(TASK TO COMPLETE) In the data below, the answer is the run of lines from the line containing "len * 2 ^ 70" through the line containing "CRC-16 (R237). -/", both included; print it exactly and nothing else.

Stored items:
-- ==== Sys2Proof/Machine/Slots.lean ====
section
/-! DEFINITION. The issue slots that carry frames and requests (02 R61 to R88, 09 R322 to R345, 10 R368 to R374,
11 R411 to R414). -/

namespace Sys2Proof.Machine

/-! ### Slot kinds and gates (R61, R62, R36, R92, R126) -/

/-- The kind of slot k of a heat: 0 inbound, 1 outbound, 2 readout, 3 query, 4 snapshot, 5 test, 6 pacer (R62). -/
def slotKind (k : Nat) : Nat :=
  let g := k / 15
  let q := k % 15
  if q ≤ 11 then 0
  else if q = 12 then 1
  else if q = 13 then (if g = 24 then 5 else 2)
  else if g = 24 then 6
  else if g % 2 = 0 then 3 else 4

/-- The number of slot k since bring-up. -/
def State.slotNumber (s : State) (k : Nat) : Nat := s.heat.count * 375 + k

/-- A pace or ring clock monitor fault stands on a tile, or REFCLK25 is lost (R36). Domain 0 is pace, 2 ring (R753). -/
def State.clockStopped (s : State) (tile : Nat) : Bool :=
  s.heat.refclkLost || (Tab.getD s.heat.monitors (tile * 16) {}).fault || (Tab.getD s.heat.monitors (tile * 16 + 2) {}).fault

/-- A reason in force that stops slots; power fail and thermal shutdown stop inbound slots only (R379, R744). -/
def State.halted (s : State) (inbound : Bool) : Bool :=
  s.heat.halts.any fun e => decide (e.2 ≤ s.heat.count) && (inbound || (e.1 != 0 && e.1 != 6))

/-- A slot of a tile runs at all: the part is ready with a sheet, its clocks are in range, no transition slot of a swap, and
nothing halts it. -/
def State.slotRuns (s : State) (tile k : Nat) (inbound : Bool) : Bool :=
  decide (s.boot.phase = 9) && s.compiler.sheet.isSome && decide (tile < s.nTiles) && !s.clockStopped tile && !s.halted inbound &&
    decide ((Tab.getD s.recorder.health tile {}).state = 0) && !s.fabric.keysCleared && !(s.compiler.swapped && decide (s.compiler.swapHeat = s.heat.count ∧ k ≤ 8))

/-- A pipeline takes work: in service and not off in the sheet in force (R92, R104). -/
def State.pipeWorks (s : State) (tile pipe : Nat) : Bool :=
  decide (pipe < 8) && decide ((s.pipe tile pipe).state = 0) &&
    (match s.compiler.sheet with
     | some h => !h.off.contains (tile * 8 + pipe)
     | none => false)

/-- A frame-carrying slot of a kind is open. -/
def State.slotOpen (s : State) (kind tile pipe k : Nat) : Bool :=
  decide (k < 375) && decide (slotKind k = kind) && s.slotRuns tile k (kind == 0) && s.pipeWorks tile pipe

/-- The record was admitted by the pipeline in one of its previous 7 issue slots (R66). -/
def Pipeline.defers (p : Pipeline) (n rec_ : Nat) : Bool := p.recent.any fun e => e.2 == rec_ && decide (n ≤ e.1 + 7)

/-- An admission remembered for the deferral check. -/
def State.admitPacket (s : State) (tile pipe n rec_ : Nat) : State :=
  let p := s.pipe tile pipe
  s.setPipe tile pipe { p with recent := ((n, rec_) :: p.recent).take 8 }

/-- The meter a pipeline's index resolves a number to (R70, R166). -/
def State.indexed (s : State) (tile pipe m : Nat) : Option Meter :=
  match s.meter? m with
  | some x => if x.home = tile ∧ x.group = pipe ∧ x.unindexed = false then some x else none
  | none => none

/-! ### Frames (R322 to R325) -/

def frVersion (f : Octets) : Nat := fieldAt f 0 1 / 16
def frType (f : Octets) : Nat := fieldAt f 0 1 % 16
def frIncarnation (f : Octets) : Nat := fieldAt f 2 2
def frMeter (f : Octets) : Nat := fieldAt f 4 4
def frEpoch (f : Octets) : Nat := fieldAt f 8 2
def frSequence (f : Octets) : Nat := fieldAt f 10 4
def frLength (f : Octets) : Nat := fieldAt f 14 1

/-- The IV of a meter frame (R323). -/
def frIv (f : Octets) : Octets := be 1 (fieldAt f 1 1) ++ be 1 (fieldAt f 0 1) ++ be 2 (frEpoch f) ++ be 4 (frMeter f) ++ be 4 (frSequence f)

---

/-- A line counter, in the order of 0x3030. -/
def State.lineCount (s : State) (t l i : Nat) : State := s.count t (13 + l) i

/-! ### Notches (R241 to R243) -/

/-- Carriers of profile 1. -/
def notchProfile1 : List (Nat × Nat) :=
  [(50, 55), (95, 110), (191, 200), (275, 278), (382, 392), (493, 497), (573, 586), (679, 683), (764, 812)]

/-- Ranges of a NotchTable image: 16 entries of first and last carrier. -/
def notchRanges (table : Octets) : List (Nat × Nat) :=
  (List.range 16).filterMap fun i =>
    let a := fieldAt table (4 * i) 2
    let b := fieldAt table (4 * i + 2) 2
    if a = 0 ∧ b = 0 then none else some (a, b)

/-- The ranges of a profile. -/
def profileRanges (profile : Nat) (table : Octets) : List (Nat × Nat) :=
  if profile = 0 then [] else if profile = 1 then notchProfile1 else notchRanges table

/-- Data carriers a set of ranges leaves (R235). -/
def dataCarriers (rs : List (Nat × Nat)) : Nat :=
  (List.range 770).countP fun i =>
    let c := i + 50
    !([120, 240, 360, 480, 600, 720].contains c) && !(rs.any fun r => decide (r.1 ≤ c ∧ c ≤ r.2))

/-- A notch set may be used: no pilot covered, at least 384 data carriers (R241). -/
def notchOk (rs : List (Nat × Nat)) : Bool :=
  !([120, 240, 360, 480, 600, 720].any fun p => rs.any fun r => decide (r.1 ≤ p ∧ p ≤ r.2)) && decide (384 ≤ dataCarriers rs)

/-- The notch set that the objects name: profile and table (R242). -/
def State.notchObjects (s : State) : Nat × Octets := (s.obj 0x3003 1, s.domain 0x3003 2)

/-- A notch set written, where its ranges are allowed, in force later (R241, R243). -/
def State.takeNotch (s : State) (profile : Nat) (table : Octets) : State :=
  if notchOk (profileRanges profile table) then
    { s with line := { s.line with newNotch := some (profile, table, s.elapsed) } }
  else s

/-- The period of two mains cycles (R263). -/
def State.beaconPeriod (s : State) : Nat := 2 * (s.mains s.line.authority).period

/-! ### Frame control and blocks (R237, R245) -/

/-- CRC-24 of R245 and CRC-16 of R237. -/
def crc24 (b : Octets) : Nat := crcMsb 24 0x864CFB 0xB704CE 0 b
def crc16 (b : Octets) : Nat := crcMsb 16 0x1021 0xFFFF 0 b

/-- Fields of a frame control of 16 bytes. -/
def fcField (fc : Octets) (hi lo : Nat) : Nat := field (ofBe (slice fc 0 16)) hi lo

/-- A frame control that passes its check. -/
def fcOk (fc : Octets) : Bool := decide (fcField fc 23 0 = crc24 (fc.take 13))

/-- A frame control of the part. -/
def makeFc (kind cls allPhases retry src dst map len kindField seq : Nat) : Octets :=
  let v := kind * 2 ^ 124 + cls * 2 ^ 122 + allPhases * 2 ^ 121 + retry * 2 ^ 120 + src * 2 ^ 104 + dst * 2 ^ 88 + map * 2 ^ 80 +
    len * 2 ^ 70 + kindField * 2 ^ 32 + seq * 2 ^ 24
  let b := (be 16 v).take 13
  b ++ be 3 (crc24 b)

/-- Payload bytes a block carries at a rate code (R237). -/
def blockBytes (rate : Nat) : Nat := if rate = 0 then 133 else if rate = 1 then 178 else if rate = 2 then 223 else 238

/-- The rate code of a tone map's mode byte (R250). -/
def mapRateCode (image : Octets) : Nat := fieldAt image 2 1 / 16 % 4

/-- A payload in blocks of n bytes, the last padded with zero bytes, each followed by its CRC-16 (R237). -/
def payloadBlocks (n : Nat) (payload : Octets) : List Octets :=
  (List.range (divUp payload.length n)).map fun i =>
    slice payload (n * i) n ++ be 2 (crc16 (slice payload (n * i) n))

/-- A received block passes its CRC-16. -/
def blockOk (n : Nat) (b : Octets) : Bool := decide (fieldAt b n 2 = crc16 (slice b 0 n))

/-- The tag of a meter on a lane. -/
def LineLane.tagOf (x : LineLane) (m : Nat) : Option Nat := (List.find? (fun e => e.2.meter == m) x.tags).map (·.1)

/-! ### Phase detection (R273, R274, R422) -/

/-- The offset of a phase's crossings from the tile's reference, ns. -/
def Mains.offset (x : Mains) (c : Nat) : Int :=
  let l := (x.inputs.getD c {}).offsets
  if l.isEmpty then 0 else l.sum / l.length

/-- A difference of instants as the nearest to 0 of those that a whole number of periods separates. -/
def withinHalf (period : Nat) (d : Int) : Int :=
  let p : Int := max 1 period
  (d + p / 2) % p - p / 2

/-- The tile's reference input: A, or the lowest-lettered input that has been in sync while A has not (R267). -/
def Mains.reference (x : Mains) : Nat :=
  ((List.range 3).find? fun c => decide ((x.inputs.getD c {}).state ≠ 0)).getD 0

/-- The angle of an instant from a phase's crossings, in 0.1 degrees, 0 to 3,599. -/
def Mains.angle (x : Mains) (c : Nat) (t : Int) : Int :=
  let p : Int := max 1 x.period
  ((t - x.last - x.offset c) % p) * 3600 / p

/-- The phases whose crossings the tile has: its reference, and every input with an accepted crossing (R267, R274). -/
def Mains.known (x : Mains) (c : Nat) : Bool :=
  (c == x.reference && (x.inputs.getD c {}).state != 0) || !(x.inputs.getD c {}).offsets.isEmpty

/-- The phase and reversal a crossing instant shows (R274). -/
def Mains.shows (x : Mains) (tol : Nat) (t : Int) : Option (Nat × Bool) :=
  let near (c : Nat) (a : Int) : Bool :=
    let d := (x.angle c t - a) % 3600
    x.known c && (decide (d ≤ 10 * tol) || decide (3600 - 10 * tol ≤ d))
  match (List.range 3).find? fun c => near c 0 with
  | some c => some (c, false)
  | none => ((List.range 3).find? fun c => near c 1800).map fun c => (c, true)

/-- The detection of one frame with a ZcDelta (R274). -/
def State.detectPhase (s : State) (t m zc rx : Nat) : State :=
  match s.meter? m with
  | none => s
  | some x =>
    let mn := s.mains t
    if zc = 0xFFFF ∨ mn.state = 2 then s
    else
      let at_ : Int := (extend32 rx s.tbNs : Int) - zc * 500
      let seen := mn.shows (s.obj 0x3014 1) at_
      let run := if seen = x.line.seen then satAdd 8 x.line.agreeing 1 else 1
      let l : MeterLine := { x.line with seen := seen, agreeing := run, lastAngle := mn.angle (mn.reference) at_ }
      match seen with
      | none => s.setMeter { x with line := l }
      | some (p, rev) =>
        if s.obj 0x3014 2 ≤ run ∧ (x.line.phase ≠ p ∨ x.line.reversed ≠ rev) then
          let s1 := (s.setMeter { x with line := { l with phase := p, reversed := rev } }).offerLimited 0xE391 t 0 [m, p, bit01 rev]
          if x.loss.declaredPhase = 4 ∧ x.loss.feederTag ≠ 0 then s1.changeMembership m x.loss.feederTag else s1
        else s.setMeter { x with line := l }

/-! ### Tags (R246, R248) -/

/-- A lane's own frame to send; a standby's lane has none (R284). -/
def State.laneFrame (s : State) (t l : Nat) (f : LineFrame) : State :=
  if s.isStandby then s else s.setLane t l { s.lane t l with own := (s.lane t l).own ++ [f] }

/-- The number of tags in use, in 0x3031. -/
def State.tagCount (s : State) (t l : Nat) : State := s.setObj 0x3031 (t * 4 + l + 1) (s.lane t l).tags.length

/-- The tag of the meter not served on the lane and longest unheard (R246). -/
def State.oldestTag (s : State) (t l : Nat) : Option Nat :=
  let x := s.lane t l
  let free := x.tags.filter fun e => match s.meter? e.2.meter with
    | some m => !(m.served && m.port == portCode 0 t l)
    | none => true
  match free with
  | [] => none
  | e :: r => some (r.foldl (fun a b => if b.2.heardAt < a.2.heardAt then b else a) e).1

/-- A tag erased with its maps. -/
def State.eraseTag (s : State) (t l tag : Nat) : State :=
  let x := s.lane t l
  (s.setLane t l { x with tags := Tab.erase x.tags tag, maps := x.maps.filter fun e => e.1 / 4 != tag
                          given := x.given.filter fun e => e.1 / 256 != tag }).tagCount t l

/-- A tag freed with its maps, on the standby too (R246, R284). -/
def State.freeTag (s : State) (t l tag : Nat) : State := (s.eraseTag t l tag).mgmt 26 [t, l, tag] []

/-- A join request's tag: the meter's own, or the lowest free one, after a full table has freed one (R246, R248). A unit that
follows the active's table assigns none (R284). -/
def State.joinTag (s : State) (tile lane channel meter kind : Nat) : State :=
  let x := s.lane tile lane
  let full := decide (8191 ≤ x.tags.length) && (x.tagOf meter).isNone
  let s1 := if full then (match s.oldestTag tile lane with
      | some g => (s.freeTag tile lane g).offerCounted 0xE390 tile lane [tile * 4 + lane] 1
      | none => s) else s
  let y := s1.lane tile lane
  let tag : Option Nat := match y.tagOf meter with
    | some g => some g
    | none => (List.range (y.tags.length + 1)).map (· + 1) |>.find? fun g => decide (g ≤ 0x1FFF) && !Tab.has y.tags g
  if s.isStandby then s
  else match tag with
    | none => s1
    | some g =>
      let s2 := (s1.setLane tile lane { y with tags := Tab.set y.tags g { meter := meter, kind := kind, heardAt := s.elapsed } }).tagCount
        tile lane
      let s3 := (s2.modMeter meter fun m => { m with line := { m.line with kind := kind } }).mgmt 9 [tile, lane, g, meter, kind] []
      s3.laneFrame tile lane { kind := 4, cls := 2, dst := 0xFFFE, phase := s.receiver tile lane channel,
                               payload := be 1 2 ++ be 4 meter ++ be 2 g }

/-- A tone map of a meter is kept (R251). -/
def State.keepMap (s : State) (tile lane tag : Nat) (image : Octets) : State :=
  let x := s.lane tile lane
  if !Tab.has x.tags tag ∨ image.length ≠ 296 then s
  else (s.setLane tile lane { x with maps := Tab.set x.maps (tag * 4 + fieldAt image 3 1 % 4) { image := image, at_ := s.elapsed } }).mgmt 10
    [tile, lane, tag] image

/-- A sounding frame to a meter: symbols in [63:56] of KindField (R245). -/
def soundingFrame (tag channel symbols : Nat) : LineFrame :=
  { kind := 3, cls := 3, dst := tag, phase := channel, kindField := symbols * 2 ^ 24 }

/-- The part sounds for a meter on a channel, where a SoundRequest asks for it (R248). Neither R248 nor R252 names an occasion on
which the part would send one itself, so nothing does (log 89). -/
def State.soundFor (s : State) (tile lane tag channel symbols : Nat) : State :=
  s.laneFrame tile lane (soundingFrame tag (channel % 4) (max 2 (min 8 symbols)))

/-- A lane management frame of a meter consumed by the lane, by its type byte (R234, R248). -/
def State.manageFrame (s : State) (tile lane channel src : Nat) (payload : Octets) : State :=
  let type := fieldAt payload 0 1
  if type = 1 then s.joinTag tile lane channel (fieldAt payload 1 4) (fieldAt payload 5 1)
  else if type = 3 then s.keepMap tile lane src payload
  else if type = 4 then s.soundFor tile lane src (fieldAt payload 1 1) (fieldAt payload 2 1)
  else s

(TASK SOLUTION)
    len * 2 ^ 70 + kindField * 2 ^ 32 + seq * 2 ^ 24
  let b := (be 16 v).take 13
  b ++ be 3 (crc24 b)

/-- Payload bytes a block carries at a rate code (R237). -/
def blockBytes (rate : Nat) : Nat := if rate = 0 then 133 else if rate = 1 then 178 else if rate = 2 then 223 else 238

/-- The rate code of a tone map's mode byte (R250). -/
def mapRateCode (image : Octets) : Nat := fieldAt image 2 1 / 16 % 4

/-- A payload in blocks of n bytes, the last padded with zero bytes, each followed by its CRC-16 (R237). -/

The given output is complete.